HOW TO COMPLETE THIS TASK =
In the listing beneath this line, copy exactly the lines starting with the one containing "theorem execTracectlUpdate_keeps (v" and going on through the one containing "theorem execFctlKeyaWrite_keeps (r".

DATASET RECORDS =
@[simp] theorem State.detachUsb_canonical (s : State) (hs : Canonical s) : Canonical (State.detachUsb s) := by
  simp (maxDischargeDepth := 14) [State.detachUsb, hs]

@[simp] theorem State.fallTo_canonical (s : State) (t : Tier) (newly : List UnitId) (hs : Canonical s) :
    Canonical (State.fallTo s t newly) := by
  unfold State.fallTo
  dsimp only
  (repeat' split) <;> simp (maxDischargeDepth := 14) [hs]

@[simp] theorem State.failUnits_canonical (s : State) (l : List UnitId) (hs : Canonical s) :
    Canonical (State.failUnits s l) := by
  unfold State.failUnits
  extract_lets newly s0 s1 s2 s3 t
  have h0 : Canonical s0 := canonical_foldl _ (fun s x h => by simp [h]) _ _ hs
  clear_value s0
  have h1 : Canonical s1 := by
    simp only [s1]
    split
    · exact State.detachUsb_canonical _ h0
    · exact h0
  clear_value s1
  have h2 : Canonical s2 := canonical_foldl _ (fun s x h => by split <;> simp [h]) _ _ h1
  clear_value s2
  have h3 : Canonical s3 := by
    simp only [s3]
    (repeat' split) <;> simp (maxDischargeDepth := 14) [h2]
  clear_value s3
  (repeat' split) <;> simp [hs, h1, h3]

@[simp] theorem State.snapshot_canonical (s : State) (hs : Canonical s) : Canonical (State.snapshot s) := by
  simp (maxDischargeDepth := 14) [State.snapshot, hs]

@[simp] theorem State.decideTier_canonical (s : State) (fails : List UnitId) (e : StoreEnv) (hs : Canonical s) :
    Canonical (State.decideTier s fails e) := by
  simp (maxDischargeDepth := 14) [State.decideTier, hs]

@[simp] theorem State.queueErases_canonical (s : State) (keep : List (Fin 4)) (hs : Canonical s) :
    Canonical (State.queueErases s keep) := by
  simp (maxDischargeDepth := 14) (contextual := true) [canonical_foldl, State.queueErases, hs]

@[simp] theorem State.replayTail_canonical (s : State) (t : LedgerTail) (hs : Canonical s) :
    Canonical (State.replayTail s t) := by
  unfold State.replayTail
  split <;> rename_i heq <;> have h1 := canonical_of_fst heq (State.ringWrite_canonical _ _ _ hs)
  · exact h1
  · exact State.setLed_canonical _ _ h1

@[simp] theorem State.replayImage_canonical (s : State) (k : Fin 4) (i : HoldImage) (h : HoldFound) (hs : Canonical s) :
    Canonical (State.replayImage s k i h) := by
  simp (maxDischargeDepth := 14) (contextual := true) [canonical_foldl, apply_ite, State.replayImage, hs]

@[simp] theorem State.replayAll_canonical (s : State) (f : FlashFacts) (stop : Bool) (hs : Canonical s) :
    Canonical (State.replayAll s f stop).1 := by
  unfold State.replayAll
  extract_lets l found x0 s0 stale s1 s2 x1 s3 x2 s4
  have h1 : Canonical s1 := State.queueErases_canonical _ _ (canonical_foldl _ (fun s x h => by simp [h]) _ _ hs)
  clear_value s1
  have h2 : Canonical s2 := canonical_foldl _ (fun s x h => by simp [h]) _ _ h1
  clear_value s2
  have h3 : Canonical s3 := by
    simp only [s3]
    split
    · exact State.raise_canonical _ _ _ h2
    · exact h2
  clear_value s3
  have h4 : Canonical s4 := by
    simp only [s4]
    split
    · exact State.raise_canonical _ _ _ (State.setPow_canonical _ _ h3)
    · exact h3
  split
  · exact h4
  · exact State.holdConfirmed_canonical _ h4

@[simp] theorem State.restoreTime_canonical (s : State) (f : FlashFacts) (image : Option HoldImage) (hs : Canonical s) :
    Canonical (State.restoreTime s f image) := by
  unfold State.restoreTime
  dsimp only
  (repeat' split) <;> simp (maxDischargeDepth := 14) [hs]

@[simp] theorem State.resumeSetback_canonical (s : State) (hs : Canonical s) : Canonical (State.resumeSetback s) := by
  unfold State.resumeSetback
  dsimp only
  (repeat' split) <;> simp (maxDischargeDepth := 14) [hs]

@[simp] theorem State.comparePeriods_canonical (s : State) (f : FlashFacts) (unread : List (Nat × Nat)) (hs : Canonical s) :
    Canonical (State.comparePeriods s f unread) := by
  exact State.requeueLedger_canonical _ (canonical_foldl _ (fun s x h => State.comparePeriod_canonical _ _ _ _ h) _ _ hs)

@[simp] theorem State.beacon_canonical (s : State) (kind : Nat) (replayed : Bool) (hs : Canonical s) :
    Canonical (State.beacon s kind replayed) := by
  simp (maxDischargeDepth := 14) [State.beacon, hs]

--

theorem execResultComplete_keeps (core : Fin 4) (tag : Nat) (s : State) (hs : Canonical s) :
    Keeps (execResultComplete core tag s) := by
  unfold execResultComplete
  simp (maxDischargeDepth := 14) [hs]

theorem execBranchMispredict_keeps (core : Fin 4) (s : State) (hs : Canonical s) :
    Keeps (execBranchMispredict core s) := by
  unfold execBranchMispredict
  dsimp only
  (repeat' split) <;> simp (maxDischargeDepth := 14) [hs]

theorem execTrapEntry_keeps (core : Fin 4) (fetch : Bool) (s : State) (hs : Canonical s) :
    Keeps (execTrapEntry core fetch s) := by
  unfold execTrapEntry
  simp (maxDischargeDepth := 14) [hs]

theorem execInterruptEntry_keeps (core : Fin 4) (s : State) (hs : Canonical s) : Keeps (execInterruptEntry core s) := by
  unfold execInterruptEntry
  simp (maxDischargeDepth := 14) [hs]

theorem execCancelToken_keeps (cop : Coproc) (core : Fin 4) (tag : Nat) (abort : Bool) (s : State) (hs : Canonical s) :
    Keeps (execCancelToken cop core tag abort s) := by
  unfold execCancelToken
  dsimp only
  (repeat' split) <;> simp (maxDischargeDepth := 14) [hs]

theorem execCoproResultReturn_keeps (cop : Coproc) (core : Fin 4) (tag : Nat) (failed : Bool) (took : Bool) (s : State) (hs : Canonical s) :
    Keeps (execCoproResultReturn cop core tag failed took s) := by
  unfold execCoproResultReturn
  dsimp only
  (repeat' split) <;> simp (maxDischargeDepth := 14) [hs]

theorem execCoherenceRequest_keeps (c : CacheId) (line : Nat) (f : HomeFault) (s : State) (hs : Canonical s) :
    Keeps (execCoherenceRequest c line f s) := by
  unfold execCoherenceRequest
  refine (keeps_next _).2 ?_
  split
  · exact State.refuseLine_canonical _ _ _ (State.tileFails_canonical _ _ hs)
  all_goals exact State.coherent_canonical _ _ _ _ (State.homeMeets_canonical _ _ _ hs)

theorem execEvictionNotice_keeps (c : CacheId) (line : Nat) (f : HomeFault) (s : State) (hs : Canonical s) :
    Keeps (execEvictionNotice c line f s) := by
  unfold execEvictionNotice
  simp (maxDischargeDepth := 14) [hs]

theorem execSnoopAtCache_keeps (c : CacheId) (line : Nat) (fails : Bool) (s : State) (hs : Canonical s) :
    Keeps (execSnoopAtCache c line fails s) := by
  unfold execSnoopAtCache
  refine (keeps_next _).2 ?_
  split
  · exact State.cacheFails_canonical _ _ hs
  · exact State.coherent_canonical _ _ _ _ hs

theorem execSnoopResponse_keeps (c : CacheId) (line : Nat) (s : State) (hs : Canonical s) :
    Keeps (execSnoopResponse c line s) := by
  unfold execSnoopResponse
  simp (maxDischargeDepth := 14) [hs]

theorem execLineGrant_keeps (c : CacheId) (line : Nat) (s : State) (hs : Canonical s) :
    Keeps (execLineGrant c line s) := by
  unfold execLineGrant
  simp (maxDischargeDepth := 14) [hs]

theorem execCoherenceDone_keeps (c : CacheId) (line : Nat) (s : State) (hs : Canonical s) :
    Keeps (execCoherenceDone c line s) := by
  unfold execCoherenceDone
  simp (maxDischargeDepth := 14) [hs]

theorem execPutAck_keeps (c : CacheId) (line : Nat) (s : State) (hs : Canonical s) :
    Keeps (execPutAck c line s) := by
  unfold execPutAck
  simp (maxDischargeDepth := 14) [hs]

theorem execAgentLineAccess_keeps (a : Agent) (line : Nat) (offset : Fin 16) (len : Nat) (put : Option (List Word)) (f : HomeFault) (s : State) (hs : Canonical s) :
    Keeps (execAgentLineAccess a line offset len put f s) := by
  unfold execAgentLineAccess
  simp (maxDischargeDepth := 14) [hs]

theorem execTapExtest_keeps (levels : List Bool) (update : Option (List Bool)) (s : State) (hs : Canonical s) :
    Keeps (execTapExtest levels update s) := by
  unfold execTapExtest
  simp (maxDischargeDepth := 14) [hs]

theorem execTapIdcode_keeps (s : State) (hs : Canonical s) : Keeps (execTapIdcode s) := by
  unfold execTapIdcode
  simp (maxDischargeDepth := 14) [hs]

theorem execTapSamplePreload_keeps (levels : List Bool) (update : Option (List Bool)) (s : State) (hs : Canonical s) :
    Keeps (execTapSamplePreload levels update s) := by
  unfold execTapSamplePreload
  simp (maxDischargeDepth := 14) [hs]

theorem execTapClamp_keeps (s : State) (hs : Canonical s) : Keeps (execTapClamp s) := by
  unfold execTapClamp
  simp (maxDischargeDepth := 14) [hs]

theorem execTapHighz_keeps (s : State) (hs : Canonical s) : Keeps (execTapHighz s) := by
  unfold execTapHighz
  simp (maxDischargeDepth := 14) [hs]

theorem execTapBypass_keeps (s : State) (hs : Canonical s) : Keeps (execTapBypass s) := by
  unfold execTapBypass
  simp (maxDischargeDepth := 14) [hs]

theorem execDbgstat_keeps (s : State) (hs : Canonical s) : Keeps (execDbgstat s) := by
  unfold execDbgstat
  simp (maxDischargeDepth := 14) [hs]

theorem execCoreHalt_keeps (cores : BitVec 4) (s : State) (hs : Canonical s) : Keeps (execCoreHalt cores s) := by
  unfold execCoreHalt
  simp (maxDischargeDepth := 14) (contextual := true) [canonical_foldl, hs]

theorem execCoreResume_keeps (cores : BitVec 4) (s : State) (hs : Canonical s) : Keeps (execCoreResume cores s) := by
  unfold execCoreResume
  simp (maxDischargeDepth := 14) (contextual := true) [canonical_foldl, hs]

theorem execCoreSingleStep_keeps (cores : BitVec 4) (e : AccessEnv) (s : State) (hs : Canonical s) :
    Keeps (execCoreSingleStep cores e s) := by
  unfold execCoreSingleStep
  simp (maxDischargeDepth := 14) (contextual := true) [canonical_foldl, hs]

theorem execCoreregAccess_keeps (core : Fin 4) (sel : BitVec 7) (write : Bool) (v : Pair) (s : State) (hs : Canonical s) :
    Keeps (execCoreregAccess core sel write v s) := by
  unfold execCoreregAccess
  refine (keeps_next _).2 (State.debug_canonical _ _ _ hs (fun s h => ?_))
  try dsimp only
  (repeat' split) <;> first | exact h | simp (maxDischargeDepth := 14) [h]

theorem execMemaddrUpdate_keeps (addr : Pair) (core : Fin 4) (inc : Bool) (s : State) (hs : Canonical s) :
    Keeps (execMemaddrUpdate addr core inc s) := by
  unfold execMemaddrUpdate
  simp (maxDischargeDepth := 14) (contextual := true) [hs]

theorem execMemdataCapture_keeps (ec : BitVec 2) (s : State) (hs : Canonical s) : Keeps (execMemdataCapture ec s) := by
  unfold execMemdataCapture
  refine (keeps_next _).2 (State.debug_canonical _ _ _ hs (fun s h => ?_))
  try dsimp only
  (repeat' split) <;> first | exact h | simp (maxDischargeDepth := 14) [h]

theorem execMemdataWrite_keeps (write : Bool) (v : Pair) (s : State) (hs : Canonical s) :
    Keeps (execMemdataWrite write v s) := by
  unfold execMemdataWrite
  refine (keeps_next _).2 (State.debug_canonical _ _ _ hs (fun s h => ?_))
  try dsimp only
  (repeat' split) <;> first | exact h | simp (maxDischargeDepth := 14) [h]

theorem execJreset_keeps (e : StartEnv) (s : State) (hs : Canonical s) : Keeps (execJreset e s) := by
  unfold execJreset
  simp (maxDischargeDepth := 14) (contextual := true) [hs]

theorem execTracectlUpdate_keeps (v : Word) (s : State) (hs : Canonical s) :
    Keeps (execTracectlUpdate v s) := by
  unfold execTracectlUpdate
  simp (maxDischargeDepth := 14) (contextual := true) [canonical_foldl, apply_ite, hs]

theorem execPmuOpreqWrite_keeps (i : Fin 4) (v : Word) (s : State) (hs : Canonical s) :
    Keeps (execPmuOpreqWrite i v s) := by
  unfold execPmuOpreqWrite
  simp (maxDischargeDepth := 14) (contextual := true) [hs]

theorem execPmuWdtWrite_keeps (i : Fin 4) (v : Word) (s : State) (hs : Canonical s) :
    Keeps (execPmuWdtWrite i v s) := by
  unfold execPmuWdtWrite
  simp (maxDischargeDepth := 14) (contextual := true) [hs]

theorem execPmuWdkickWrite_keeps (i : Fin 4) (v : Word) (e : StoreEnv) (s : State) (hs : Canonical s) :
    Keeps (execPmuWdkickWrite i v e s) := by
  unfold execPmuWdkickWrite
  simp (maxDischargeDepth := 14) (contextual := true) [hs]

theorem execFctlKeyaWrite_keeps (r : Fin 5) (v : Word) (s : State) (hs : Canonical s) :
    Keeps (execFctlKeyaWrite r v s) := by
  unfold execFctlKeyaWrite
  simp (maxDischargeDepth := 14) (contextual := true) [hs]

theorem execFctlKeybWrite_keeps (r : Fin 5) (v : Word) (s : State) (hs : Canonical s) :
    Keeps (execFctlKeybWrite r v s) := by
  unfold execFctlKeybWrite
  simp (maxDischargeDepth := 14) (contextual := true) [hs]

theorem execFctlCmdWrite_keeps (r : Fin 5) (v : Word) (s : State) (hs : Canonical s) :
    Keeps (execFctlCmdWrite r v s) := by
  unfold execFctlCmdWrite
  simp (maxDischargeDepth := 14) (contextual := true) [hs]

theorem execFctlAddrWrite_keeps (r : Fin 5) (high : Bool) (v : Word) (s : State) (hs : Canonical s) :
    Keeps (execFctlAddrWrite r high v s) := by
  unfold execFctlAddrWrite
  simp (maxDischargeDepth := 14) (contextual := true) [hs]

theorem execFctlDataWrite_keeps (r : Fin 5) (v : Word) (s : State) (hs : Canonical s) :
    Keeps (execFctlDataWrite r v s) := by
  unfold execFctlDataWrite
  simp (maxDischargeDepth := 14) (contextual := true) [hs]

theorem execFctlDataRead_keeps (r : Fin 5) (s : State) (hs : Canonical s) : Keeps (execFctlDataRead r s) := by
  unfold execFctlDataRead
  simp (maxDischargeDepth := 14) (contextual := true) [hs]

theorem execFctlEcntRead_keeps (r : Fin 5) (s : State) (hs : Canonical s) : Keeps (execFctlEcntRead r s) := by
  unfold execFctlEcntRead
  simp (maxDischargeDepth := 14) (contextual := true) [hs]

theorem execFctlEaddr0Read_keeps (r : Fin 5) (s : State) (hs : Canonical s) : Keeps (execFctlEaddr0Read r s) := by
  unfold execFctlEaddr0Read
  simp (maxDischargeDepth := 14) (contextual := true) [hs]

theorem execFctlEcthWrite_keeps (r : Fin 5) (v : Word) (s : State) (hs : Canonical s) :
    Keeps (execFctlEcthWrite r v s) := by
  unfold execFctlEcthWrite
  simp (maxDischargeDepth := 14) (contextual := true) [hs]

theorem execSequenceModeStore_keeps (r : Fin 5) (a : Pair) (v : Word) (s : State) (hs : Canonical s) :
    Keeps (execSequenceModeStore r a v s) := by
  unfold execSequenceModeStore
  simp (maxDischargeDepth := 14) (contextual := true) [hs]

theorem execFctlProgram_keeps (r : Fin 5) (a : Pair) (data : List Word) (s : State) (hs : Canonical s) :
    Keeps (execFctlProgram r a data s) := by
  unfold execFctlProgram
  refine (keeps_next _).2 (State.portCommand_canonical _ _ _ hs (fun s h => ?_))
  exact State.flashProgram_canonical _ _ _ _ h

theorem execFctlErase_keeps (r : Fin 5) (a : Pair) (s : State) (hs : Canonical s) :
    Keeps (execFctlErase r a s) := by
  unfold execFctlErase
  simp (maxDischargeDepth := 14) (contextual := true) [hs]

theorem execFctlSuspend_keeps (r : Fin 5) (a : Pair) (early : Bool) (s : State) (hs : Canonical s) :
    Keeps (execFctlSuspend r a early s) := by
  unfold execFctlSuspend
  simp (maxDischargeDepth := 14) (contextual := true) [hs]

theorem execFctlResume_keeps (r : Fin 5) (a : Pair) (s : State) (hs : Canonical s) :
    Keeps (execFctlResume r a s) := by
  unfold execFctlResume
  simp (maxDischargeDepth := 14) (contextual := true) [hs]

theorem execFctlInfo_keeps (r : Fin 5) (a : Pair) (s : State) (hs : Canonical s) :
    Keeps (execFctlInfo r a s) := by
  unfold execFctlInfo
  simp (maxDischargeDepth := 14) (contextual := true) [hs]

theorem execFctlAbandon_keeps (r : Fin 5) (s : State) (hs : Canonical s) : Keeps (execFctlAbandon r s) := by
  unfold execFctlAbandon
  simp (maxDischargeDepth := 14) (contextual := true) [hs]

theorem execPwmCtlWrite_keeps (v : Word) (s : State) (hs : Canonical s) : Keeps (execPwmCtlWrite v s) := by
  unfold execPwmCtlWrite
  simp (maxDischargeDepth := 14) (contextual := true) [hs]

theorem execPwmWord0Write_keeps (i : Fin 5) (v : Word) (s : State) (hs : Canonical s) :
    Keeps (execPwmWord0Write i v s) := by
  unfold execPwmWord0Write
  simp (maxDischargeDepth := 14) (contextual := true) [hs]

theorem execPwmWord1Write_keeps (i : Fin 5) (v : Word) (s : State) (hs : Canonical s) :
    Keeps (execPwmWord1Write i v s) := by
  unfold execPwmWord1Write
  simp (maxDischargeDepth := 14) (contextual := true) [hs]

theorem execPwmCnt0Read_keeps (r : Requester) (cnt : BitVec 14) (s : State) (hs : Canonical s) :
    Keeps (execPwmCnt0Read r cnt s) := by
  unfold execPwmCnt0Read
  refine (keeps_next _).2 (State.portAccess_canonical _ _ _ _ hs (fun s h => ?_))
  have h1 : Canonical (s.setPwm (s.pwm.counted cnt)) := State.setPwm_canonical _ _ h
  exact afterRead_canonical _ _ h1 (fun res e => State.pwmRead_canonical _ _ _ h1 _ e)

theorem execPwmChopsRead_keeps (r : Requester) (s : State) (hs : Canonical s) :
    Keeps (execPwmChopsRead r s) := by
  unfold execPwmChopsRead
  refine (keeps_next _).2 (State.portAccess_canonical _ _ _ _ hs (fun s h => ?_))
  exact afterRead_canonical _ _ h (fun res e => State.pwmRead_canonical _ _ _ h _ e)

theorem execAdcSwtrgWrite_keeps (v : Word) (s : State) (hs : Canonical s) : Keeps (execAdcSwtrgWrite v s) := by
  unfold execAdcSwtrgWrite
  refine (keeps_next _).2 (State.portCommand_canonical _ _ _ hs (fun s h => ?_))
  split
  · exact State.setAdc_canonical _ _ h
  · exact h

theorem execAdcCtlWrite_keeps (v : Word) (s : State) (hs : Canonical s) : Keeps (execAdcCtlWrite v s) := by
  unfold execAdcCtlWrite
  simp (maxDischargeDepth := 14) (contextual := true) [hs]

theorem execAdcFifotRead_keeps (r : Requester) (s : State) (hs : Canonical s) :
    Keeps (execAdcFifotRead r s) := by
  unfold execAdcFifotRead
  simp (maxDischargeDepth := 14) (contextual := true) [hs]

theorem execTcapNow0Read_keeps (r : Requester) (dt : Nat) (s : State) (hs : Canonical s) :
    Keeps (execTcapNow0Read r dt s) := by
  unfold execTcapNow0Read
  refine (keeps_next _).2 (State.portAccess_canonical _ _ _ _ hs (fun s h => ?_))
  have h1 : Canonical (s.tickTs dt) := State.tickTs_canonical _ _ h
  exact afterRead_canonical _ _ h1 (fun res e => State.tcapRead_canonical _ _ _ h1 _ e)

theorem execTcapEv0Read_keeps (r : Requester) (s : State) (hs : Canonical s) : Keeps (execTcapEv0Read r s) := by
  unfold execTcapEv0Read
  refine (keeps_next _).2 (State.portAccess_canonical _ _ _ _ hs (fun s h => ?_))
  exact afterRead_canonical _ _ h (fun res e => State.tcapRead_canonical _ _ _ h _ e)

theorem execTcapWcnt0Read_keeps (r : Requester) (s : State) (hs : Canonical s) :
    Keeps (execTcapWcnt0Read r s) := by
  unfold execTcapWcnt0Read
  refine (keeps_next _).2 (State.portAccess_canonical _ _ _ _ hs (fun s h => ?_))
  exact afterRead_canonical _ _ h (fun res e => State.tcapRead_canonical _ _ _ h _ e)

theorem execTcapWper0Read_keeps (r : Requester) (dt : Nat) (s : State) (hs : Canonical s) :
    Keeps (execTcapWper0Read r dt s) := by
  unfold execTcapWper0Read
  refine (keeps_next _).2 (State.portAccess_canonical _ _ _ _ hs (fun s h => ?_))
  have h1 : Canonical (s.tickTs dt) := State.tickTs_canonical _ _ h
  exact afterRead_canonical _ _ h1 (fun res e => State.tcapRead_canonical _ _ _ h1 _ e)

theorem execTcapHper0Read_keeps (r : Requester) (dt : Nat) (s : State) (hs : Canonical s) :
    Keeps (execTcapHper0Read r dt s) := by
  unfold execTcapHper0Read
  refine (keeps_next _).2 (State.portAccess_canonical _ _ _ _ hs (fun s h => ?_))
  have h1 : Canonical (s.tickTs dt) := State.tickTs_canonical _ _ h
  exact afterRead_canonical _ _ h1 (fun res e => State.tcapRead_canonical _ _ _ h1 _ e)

WRITTEN ANSWER =
theorem execTracectlUpdate_keeps (v : Word) (s : State) (hs : Canonical s) :
    Keeps (execTracectlUpdate v s) := by
  unfold execTracectlUpdate
  simp (maxDischargeDepth := 14) (contextual := true) [canonical_foldl, apply_ite, hs]

theorem execPmuOpreqWrite_keeps (i : Fin 4) (v : Word) (s : State) (hs : Canonical s) :
    Keeps (execPmuOpreqWrite i v s) := by
  unfold execPmuOpreqWrite
  simp (maxDischargeDepth := 14) (contextual := true) [hs]

theorem execPmuWdtWrite_keeps (i : Fin 4) (v : Word) (s : State) (hs : Canonical s) :
    Keeps (execPmuWdtWrite i v s) := by
  unfold execPmuWdtWrite
  simp (maxDischargeDepth := 14) (contextual := true) [hs]

theorem execPmuWdkickWrite_keeps (i : Fin 4) (v : Word) (e : StoreEnv) (s : State) (hs : Canonical s) :
    Keeps (execPmuWdkickWrite i v e s) := by
  unfold execPmuWdkickWrite
  simp (maxDischargeDepth := 14) (contextual := true) [hs]

theorem execFctlKeyaWrite_keeps (r : Fin 5) (v : Word) (s : State) (hs : Canonical s) :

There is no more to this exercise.